What is required
Starting at the line with "(The decoder tests", retype each line exactly up to and including the final line of the records below.

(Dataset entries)
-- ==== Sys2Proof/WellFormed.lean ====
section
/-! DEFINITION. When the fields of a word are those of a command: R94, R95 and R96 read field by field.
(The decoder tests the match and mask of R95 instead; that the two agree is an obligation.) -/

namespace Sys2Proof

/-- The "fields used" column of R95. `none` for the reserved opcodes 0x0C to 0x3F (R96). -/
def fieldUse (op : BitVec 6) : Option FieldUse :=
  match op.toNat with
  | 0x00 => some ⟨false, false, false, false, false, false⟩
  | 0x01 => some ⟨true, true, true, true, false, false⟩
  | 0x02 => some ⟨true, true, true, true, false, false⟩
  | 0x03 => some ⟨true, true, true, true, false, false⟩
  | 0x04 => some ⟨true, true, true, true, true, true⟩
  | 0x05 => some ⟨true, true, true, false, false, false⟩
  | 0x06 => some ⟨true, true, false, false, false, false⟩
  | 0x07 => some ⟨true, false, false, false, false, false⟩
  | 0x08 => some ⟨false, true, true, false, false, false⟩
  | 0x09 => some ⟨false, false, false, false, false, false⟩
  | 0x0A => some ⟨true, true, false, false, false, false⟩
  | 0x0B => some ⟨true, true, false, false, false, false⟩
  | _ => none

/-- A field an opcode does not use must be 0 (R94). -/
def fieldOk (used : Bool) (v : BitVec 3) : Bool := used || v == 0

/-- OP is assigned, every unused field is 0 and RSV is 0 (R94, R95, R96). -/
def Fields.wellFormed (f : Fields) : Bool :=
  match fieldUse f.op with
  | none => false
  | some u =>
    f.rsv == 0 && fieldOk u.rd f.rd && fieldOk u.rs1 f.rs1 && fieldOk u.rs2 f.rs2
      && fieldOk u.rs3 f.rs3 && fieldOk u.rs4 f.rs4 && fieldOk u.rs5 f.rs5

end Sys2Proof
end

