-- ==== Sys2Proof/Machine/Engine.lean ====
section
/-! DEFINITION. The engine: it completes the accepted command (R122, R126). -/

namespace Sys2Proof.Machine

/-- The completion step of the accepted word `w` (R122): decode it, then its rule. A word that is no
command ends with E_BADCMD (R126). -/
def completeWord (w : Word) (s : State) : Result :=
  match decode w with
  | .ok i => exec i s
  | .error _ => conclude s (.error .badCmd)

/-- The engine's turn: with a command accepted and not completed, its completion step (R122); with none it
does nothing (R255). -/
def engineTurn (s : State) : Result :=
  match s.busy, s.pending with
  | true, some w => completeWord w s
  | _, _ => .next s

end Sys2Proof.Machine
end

Written reply
(The decoder tests the match and mask of R95 instead; that the two agree is an obligation.) -/

namespace Sys2Proof

/-- The "fields used" column of R95. `none` for the reserved opcodes 0x0C to 0x3F (R96). -/
def fieldUse (op : BitVec 6) : Option FieldUse :=
  match op.toNat with
  | 0x00 => some ⟨false, false, false, false, false, false⟩
  | 0x01 => some ⟨true, true, true, true, false, false⟩
  | 0x02 => some ⟨true, true, true, true, false, false⟩
  | 0x03 => some ⟨true, true, true, true, false, false⟩
  | 0x04 => some ⟨true, true, true, true, true, true⟩
  | 0x05 => some ⟨true, true, true, false, false, false⟩
  | 0x06 => some ⟨true, true, false, false, false, false⟩
  | 0x07 => some ⟨true, false, false, false, false, false⟩
  | 0x08 => some ⟨false, true, true, false, false, false⟩
  | 0x09 => some ⟨false, false, false, false, false, false⟩
  | 0x0A => some ⟨true, true, false, false, false, false⟩
  | 0x0B => some ⟨true, true, false, false, false, false⟩
  | _ => none

/-- A field an opcode does not use must be 0 (R94). -/
def fieldOk (used : Bool) (v : BitVec 3) : Bool := used || v == 0

/-- OP is assigned, every unused field is 0 and RSV is 0 (R94, R95, R96). -/
def Fields.wellFormed (f : Fields) : Bool :=
  match fieldUse f.op with
  | none => false
  | some u =>
    f.rsv == 0 && fieldOk u.rd f.rd && fieldOk u.rs1 f.rs1 && fieldOk u.rs2 f.rs2
      && fieldOk u.rs3 f.rs3 && fieldOk u.rs4 f.rs4 && fieldOk u.rs5 f.rs5

end Sys2Proof
end

-- ==== Sys2Proof/Machine/Engine.lean ====
section
/-! DEFINITION. The engine: it completes the accepted command (R122, R126). -/

namespace Sys2Proof.Machine

/-- The completion step of the accepted word `w` (R122): decode it, then its rule. A word that is no
command ends with E_BADCMD (R126). -/
def completeWord (w : Word) (s : State) : Result :=
  match decode w with
  | .ok i => exec i s
  | .error _ => conclude s (.error .badCmd)

/-- The engine's turn: with a command accepted and not completed, its completion step (R122); with none it
does nothing (R255). -/
def engineTurn (s : State) : Result :=
  match s.busy, s.pending with
  | true, some w => completeWord w s
  | _, _ => .next s

end Sys2Proof.Machine
end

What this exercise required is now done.